▶ [How to complete this task]
Extract all lines in the data that contain the word "tget".

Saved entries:
-- ==== Sys2Proof/Machine/Tally.lean ====
section
/-! DEFINITION. Tally.lean: the operations of Table 9.1 on a tally (R239–R241), the journal of a tile (R378, R379),
and the signals from outside a job (R246). -/

namespace Sys2Proof.Machine

/-- The largest count (R239). -/
def tallyMax : Nat := 0x7FFF_FFFF

/-- OVF or UNF set; TALLY_OVERFLOW is logged when both were clear, naming the issuing unit (R240). -/
def tallySaturated (s : State) (n : Nat) (up : Bool) (unit inst : Nat) : State :=
  let v := s.tally n
  let s := s.setTally n { v with ovf := v.ovf || up, unf := v.unf || !up }
  if v.ovf || v.unf then s else raise s eTallyOverflow 0 0 n (unit * 256 + inst)

/-- ADD a to tally n by a unit (R239, R240). -/
def tallyAdd (s : State) (n a unit inst : Nat) : State :=
  let v := s.tally n
  let c := v.count + a % 2 ^ 32
  let s := s.setTally n { v with count := min tallyMax c }
  if tallyMax < c then tallySaturated s n true unit inst else s

/-- SUB a from tally n by a unit (R239, R240). -/
def tallySub (s : State) (n a unit inst : Nat) : State :=
  let v := s.tally n
  let k := a % 2 ^ 32
  let s := s.setTally n { v with count := v.count - k }
  if v.count < k then tallySaturated s n false unit inst else s

/-- Whether a TAKE succeeds (Table 9.1). -/
def tallyTakes (s : State) (n : Nat) : Bool := 1 ≤ (s.tally n).count

/-- A TAKE that succeeds (Table 9.1). -/
def tallyTake (s : State) (n : Nat) : State :=
  let v := s.tally n
  s.setTally n { v with count := v.count - 1 }

/-- Whether a WAIT for threshold t completes (Table 9.1). -/
def tallyMet (s : State) (n t : Nat) : Bool := min (t % 2 ^ 32) tallyMax ≤ (s.tally n).count

/-- The namespace of the job that the tiles work for: its first tally and length (R243). -/
def runningNs (s : State) : Nat × Nat :=
  match s.tileSlot with
  | some k => ((s.job k).image.nsBase, (s.job k).image.nsLen)
  | none => (0, 0)

/-- Whether that job may name tally n (R245). -/
def inNamespace (s : State) (n : Nat) : Bool :=
  let (b, l) := runningNs s
  b ≤ n && n < b + l

/-! ### The journal (R378, R379) -/

/-- What tile t's journal holds of tally n. -/
def journalOf (s : State) (t n : Nat) : JournalEntry := tget (fun _ => {}) (tget (fun _ => []) s.integ.journals t) n

def setJournal (s : State) (t n : Nat) (e : JournalEntry) : State :=
  let j := tget (fun _ => []) s.integ.journals t
  s.onInteg fun g => { g with journals := tset (fun _ => []) g.journals t (tset (fun _ => {}) j n e) }

/-- An ADD by tile t's digit core or slide engine: absorbed while a replay has journaled amounts left (R379 step 5),
otherwise applied and journaled. -/
def tileAdd (s : State) (t n a unit : Nat) : State :=
  let e := journalOf s t n
  let a := a % 2 ^ 32
  let k := min a e.absorbAdds
  let s := setJournal s t n { e with absorbAdds := e.absorbAdds - k, adds := e.adds + (a - k) }
  if k < a || a = 0 then tallyAdd s n (a - k) unit t else s

/-- A SUB by tile t's digit core, with the journal as in `tileAdd`. -/
def tileSub (s : State) (t n a unit : Nat) : State :=
  let e := journalOf s t n
  let a := a % 2 ^ 32
  let k := min a e.absorbSubs
  let s := setJournal s t n { e with absorbSubs := e.absorbSubs - k, subs := e.subs + (a - k) }
  if k < a || a = 0 then tallySub s n (a - k) unit t else s

/-- Whether a TAKE by tile t's slide engine succeeds, absorbed or applied. -/
def tileTakes (s : State) (t n : Nat) : Bool := 1 ≤ (journalOf s t n).absorbTakes || tallyTakes s n

/-- A TAKE by tile t's slide engine that succeeds. -/
def tileTake (s : State) (t n : Nat) : State :=
  let e := journalOf s t n
  if 1 ≤ e.absorbTakes then setJournal s t n { e with absorbTakes := e.absorbTakes - 1 }
  else setJournal (tallyTake s n) t n { e with takes := e.takes + 1 }

/-! ### Signals from outside the job (R246) -/

/-- The device tallies of every resident job that a declaration picks. -/
def importedTallies (s : State) (p : TallyDecl → Bool) : List Nat :=
  (List.range 4).flatMap fun k =>
    let j := s.job k
    ((j.image.tallies.zipIdx).filter (fun d => p d.1)).map fun d => j.image.nsBase + d.2

/-- Symbol k of carrier c has arrived (R22, R246). -/
def signalSymbol (s : State) (c k : Nat) : State :=
  (importedTallies s fun d => d.kind = 1 && d.arg0 = c && d.arg1 = k).foldl (fun s n => tallyAdd s n 1 6 c) s

/-- A slot tick of base n (R246, KIND 2). -/
def signalTick (s : State) (n : Nat) : State :=
  (importedTallies s fun d => d.kind = 2 && d.arg0 = n).foldl (fun s i => tallyAdd s i 1 9 n) s

/-! ### TALLYn registers (R249, Tables 9.2–9.5) -/

/-- OVF and UNF of a tally cleared by the ones of a word (W1C). -/
def tallyStatusWrite (s : State) (n : Nat) (w : Word) : State :=
  let v := s.tally n
  s.setTally n { v with ovf := v.ovf && !bit w 0, unf := v.unf && !bit w 1 }

/-- Whether a WAIT or TAKE is pending on tally n (Table 9.5). -/
def tallyWaited (s : State) (n : Nat) : Bool :=
  (List.range 16).any (fun t => (s.core t).waitOn = some n) ||
  (List.range 640).any (fun i => (tget (fun _ => {}) s.channels i).waitOn = some n)

/-- TALLYn_STATUS as read. -/
def tallyStatusWord (s : State) (n : Nat) : Word :=
  let v := s.tally n
  BitVec.ofNat 32 (b2n v.ovf + 2 * b2n v.unf + 4 * b2n (tallyWaited s n) + v.owner % 8 * 256)

/-- A tally back at 0 with clear flags, under an owner (R243, R244, R249). -/
def tallyFresh (s : State) (n count owner : Nat) : State := s.setTally n ⟨count % 2 ^ 31, false, false, owner⟩

/-! ### Mequel's leases (R248) -/

/-- The lease on Mequel's tally 16,256 + i. -/
def leaseOf (s : State) (i : Nat) : Option Lease := tget (fun _ => none) s.integ.leases i

/-- A free tally of Mequel's leased. The manual gives an operation a deadline and does not say which: it is a free value
(log entry 3). -/
def takeLease (s : State) (what : Lease) : State :=
  match (List.range 128).find? fun i => (leaseOf s i).isNone with
  | some i =>
    (s.onInteg fun g => { g with
      leases := tset (fun _ => none) g.leases i (some { what with deadline := s.counter.toNat + s.freeWord.toNat }) }).drawFree
  | none => s

/-- Whether a lease that a test picks is held. -/
def leased (s : State) (p : Lease → Bool) : Bool := (List.range 128).any fun i => (leaseOf s i).any p

/-- LEASE_STATUS.INUSE. -/
def leasesInUse (s : State) : Nat := (List.range 128).countP fun i => (leaseOf s i).isSome

/-- A lease freed: the count 0 and both flags clear (R248, R249). -/
def freeLease (s : State) (i : Nat) : State :=
  tallyFresh (s.onInteg fun g => { g with leases := tset (fun _ => none) g.leases i none }) (16256 + i) 0 4

/-- The leases that a test picks, freed. -/
def freeLeases (s : State) (p : Lease → Bool) : State :=
  s.forEach 128 fun s i => if (leaseOf s i).any p then freeLease s i else s

end Sys2Proof.Machine
end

▶ [Your solution]
def journalOf (s : State) (t n : Nat) : JournalEntry := tget (fun _ => {}) (tget (fun _ => []) s.integ.journals t) n
  let j := tget (fun _ => []) s.integ.journals t
  (List.range 640).any (fun i => (tget (fun _ => {}) s.channels i).waitOn = some n)
def leaseOf (s : State) (i : Nat) : Option Lease := tget (fun _ => none) s.integ.leases i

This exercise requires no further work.